Although the model summary says it is SARIMAX, the resulting model is actually ARMA(2, 5). 

We know that a seasonal model contains four more orders (P, D, Q, s), which we do not see here, so this is not a seasonal model. Also, the order (2, 0, 5) suggests that d=0 and there is no integration. Lastly, we did not set any exogenous variable and there is no coefficient for that so there is no "MAX" in the model. 

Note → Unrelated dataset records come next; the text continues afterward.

-- ==== Sys2Proof/WellFormed.lean ====
section
/-!
DEFINITION. When an instruction means something on an implementation: register number 31 is an operand only
where `RT31_IS_ZR` (30_encoding.md R94, 92_eei_decisions.md D6). And when a word layout is one: its fields lie
in the word and apart (30_encoding.md R93).
-/
namespace Sys2Proof

/-- The operand is one the implementation has. -/
def Xt.usable (c : Params) : Xt → Bool
  | .gpr _ => true
  | .r31 => c.rt31IsZr

/-- The register operand of an instruction. -/
def Instr.operand : Instr → Xt
  | .mrsDspsr t => t
  | .msrDspsr t => t

/-- The instruction has a meaning on the implementation `c`. -/
def Instr.wellFormed (c : Params) (i : Instr) : Bool :=
  i.operand.usable c

/-- The fields of a word layout, each by its lowest bit and its width (30_encoding.md R90, R93). -/
def SysregWordLayout.fields (y : SysregWordLayout) : List (Nat × Nat) :=
  [(y.fixedLo, 10), (y.lLo, 1), (y.op0Lo, 2), (y.op1Lo, 3), (y.crnLo, 4), (y.crmLo, 4), (y.op2Lo, 3),
    (y.rtLo, 5)]

/-- Two fields, each by its lowest bit and its width, share no bit. -/
abbrev fieldsApart (f g : Nat × Nat) : Prop :=
  f.1 + f.2 ≤ g.1 ∨ g.1 + g.2 ≤ f.1

/-- Every field lies in the 32 bits of the word, and no two share a bit. The widths add up to 32, so every bit
of the word belongs to a field. -/
structure SysregWordLayout.WellFormed (y : SysregWordLayout) : Prop where
  inWord : ∀ f ∈ y.fields, f.1 + f.2 ≤ 32
  apart  : y.fields.Pairwise fieldsApart

end Sys2Proof
end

ARMA(2, 5) was not our choice of model in our analysis because the p-values for coefficients are not all zero. The rules of model selection are rather "rules of thumb" than "fixed". So we can attribute this to different standards in model selection. Also, the auto ARIMA only considers a single feature, the AIC, regardless of the significance of some coefficients. This can be perceived as a flaw of the method. However, empirical research has sometimes shown that omitting certain lags can be beneficial to model estimation when clustering is apparent. 

## Important arguments

In [13]:
model_auto = auto_arima(df.ret_ftse[1:], exogenous=df[['ret_spx', 'ret_dax', 'ret_nikkei']][1:],
                        m=5, max_order=None, max_p=7, max_q=7, max_d=2, max_P=4, max_Q=4, max_D=2,
                        maxiter=50, alpha=0.05, n_jobs=-1)

"""
m: The number of periods in each season
max_order: The maximum value of p+q+P+Q. If None, no constraints. 
max_p: The maximum number of AR components 
max_q: The maximum number of MA components 
max_d: The maximum value of integration
max_P: The maximum number of seasonal AR components 
max_Q: The maximum number of seasonal MA components 
max_D: The maximum value of seasonal integration
maxiter: The maximum number of function evaluations. Default is 50. (when trying to converge)
alpha: testing significance. Default is 0.05
n_jobs: The number of models to fit in parallel in the case of a grid search. -1 is as many as possible.
"""